Reading - Related to my newfound cooking obsession, I’ve been reading Salt Fat Acid Heat by Samin Nosrat. My partner bought it for me a year ago and I flicked through the recipes and nodded to myself and didn’t go back to it until now. Turns out it’s fantastic and if, like me, you’re the kind of person who likes cooking but doesn’t understand cooking, then you should give it a go. It’s got just the right balance of science and anecdote, giving you some firm foundations on which to improvise with different elements of cooking. There’s a mind blowing and revelatory moment on almost every page and the recipes are (so far) pretty good too!

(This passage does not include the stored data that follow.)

/-! ## Lines -/
theorem State.cacheAlloc_kept {s₀ : State} {a0} {a1} {a2} {a3} (k0 : Kept s₀ a0) : Kept s₀ (State.cacheAlloc a0 a1 a2 a3) := by
  unfold State.cacheAlloc
  extract_lets +onlyGivenNames x0; clear_value x0
  extract_lets +onlyGivenNames x1; clear_value x1
  extract_lets +onlyGivenNames x2
  have h3 : ∀ y0, Kept s₀ y0 → Kept s₀ (x2 y0) := by
    unfold x2
    intro v4 h5
    refine State.countTile_kept ?_
    exact State.modTile_kept h5
  clear_value x2
  refine Kept.ite ?_ ?_
  · refine h3 _ ?_
    exact k0
  · split
    · rename_i m6 m7 m8
      refine h3 _ ?_
      refine State.countTile_kept ?_
      exact State.modTile_kept k0
    · rename_i m9 m10
      split
      · rename_i m11 m12 m13
        refine Kept.ite ?_ ?_
        · refine h3 _ ?_
          refine State.countTile_kept ?_
          exact State.modTile_kept k0
        · exact State.countTile_kept k0
      · rename_i m14 m15
        exact State.countTile_kept k0
theorem State.cacheFill_kept {s₀ : State} {a0} {a1} {a2} {a3} {a4} {a5} {a6} (k0 : Kept s₀ a0) : Kept s₀ (State.cacheFill a0 a1 a2 a3 a4 a5 a6) := by
  unfold State.cacheFill
  refine Kept.ite ?_ ?_
  · exact k0
  · exact State.cacheAlloc_kept k0
theorem State.cacheWrite_kept {s₀ : State} {a0} {a1} {a2} {a3} {a4} {a5} {a6} (k0 : Kept s₀ a0) : Kept s₀ (State.cacheWrite a0 a1 a2 a3 a4 a5 a6) := by
  unfold State.cacheWrite
  extract_lets +onlyGivenNames x0; clear_value x0
  extract_lets +onlyGivenNames x1; clear_value x1
  extract_lets +onlyGivenNames x2; clear_value x2
  extract_lets +onlyGivenNames x3; clear_value x3
  split
  · rename_i m4 m5 m6
    exact State.modTile_kept k0
  · rename_i m7 m8
    split
    · rename_i m9 m10 m11
      refine Kept.ite ?_ ?_
      · refine State.countTile_kept ?_
        exact State.modTile_kept k0
      · refine State.countTile_kept ?_
        exact State.cacheAlloc_kept k0
    · rename_i m12 m13
      refine Kept.ite ?_ ?_
      · exact k0
      · exact State.cacheAlloc_kept k0
theorem State.refreshEligible_kept {s₀ : State} {a0} {a1} (k0 : Kept s₀ a0) : Kept s₀ (State.refreshEligible a0 a1) := by
  unfold State.refreshEligible
  refine Kept.ite ?_ ?_
  · exact State.modTile_kept k0
  · exact k0
theorem State.catchPut_kept {s₀ : State} {a0} {a1} {a2} {a3} {a4} {a5} {a6} (k0 : Kept s₀ a0) : Kept s₀ (State.catchPut a0 a1 a2 a3 a4 a5 a6) := by
  unfold State.catchPut
  extract_lets +onlyGivenNames x0; clear_value x0
  extract_lets +onlyGivenNames x1; clear_value x1
  extract_lets +onlyGivenNames x2
  have h3 : Kept s₀ x2 := by unfold x2; exact State.modTile_kept k0
  clear_value x2
  refine State.refreshEligible_kept ?_
  exact State.countTile_kept h3
theorem State.countCheck_kept {s₀ : State} {a0} {a1} {a2} {a3} (k0 : Kept s₀ a0) : Kept s₀ (State.countCheck a0 a1 a2 a3) := by
  unfold State.countCheck
  extract_lets +onlyGivenNames x0
  have h1 : Kept s₀ x0 := by
    unfold x0
    refine each_keep (fun r => Kept s₀ r) ?_ ?_
    · exact k0
    · intro v2 v3 h4
      refine Kept.ite ?_ ?_
      · exact State.countTile_kept h4
      · refine Kept.ite ?_ ?_
        · exact State.countTile_kept h4
        · exact h4
  clear_value x0
  extract_lets +onlyGivenNames x5; subst x5
  extract_lets +onlyGivenNames x6
  have h7 : Kept s₀ x6 := by unfold x6; exact h1.congr rfl
  clear_value x6
  refine Kept.ite ?_ ?_
  · exact State.countTile_kept h7
  · exact h7
theorem State.dropStale_kept {s₀ : State} {a0} {a1} {a2} {a3} {a4} (k0 : Kept s₀ a0) : Kept s₀ (State.dropStale a0 a1 a2 a3 a4) := by
  unfold State.dropStale
  extract_lets +onlyGivenNames x0; clear_value x0
  split
  · rename_i m1 m2 m3
    refine Kept.ite ?_ ?_
    · exact k0
    · exact State.modTile_kept k0
  · rename_i m4 m5
    exact k0
theorem State.policyEligible_kept {s₀ : State} {a0} {a1} (k0 : Kept s₀ a0) : Kept s₀ (State.policyEligible a0 a1) := by
  unfold State.policyEligible
  refine Kept.ite ?_ ?_
  · exact k0.of (tiles := by simp)
  · exact k0
theorem State.renewOthers_kept {s₀ : State} {a0} {a1} {a2} {a3} {a4} {a5} {a6} {a7} {a8} (k0 : Kept s₀ a0) : Kept s₀ (State.renewOthers a0 a1 a2 a3 a4 a5 a6 a7 a8) := by
  unfold State.renewOthers
  refine each_keep (fun r => Kept s₀ r) ?_ ?_
  · exact k0
  · intro v0 v1 h2
    refine Kept.ite ?_ ?_
    · exact h2
    · extract_lets +onlyGivenNames x3
      have h4 : ∀ y0 y1 y2, Kept s₀ y0 → Kept s₀ (x3 y0 y1 y2) := by
        unfold x3
        intro v5 v6 v7 h8
        exact State.catchPut_kept h8
      clear_value x3
      extract_lets +onlyGivenNames x9
      have h10 : ∀ y0, Kept s₀ y0 → Kept s₀ (x9 y0) := by
        unfold x9
        intro v11 h12
        exact State.catchPut_kept h12
      clear_value x9
      split
      · rename_i m13 m14
        refine h4 _ _ _ ?_
        exact h2
      · rename_i m15 m16 m17 m18 m19
        split
        · rename_i m20 m21 m22
          split
          · rename_i m23 m24 m25
            refine h4 _ _ _ ?_
            exact h2
          · rename_i m26 m27
            refine State.report_kept ?_
            refine State.countTile_kept ?_
            refine State.incSat_kept ?_
            refine h10 _ ?_
            exact h2
        · rename_i m28 m29
          refine h10 _ ?_
          exact h2
      · rename_i m30 m31
        refine State.report_kept ?_
        refine h10 _ ?_
        exact h2
      · rename_i m32 m33
        refine h10 _ ?_
        exact h2
theorem State.renewLeaf_kept {s₀ : State} {a0} {a1} {a2} {a3} {a4} {a5} {a6} {a7} (k0 : Kept s₀ a0) : Kept s₀ (State.renewLeaf a0 a1 a2 a3 a4 a5 a6 a7) := by
  unfold State.renewLeaf
  extract_lets +onlyGivenNames x0; clear_value x0
  split
  · rename_i m1 m2 m3 m4
    have h5 : Kept s₀ m2 := by
      rw [← show _ = m2 from congrArg Prod.fst (m4)]
      exact State.newMajor_kept k0
    extract_lets +onlyGivenNames x6
    have h7 : Kept s₀ x6 := by
      unfold x6
      refine State.renewOthers_kept ?_
      exact State.countTile_kept h5
    clear_value x6
    exact State.catchPut_kept h7
theorem State.rewriteLine_kept {s₀ : State} {a0} {a1} {a2} {a3} {a4} {a5} {a6} {a7} (k0 : Kept s₀ a0) : Kept s₀ (State.rewriteLine a0 a1 a2 a3 a4 a5 a6 a7) := by
  unfold State.rewriteLine
  refine Kept.ite ?_ ?_
  · exact k0
  · refine Kept.ite ?_ ?_
    · exact State.countTile_kept k0
    · refine State.countTile_kept ?_
      exact State.catchPut_kept k0
theorem State.writeLine_kept {s₀ : State} {a0} {a1} {a2} {a3} {a4} {a5} {a6} {a7} (k0 : Kept s₀ a0) : Kept s₀ (State.writeLine a0 a1 a2 a3 a4 a5 a6 a7) := by
  unfold State.writeLine
  extract_lets +onlyGivenNames x0
  have h1 : Kept s₀ x0 := by unfold x0; exact State.poisonDel_kept k0
  clear_value x0
  refine Kept.ite ?_ ?_
  · exact State.catchPut_kept h1
  · extract_lets +onlyGivenNames x2; clear_value x2
    extract_lets +onlyGivenNames x3; clear_value x3
    refine Kept.ite ?_ ?_
    · split
      · rename_i m4 m5 m6 m7
        have h8 : Kept s₀ m5 := by
          rw [← show _ = m5 from congrArg Prod.fst (m7)]
          exact State.newMajor_kept h1
        refine State.countTile_kept ?_
        exact State.catchPut_kept h8
    · extract_lets +onlyGivenNames x9; clear_value x9
      split
      · rename_i m10 m11 m12
        extract_lets +onlyGivenNames x13; clear_value x13
        refine Kept.ite ?_ ?_
        · refine Kept.ite ?_ ?_
          · exact State.renewLeaf_kept h1
          · refine State.countTile_kept ?_
            exact State.catchPut_kept h1
        · exact State.catchPut_kept h1
      · rename_i m14 m15
        split
        · rename_i m16 m17 m18
          refine Kept.ite ?_ ?_
          · exact State.renewLeaf_kept h1
          · refine State.countTile_kept ?_
            exact State.catchPut_kept h1
        · rename_i m19 m20
          exact State.renewLeaf_kept h1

Watching - I finished watching The Last of Us and was left pretty cold at the end. I think there’s something inherently distracting about watching an adaptation that replicates, sometimes line for line, a pre-existing piece of media. Your brain is so consumed by comparison that there’s little room to engage with the characters or the plot. Overall I think the creators spent too much time trying not to upset existing fans of the franchise, and not enough time actually writing anything new. The one episode that’s an exception to this (ep.3) was fantastic and a hint at what they could have made if they were a little more brave in messing around with the IP.
Playing - have more or less broken the spell that Elden Ring had me under for too many hours, I’ve started playing Disco Elysium, which lots of people have told me is among the greatest games ever made. So far the writing is fantastic (which makes a nice departure from Elden Ring) but I am bouncing off the mechanics quite a lot. I get the impression this is part of the point, but time will tell.
Eating - An admittedly grotesque looking menemen from New River Cafe in Hackney. It was honestly delicious though. A lesson, perhaps, about inner beauty.
Salt fat acid heat completely changed how I cook! Absolute best book.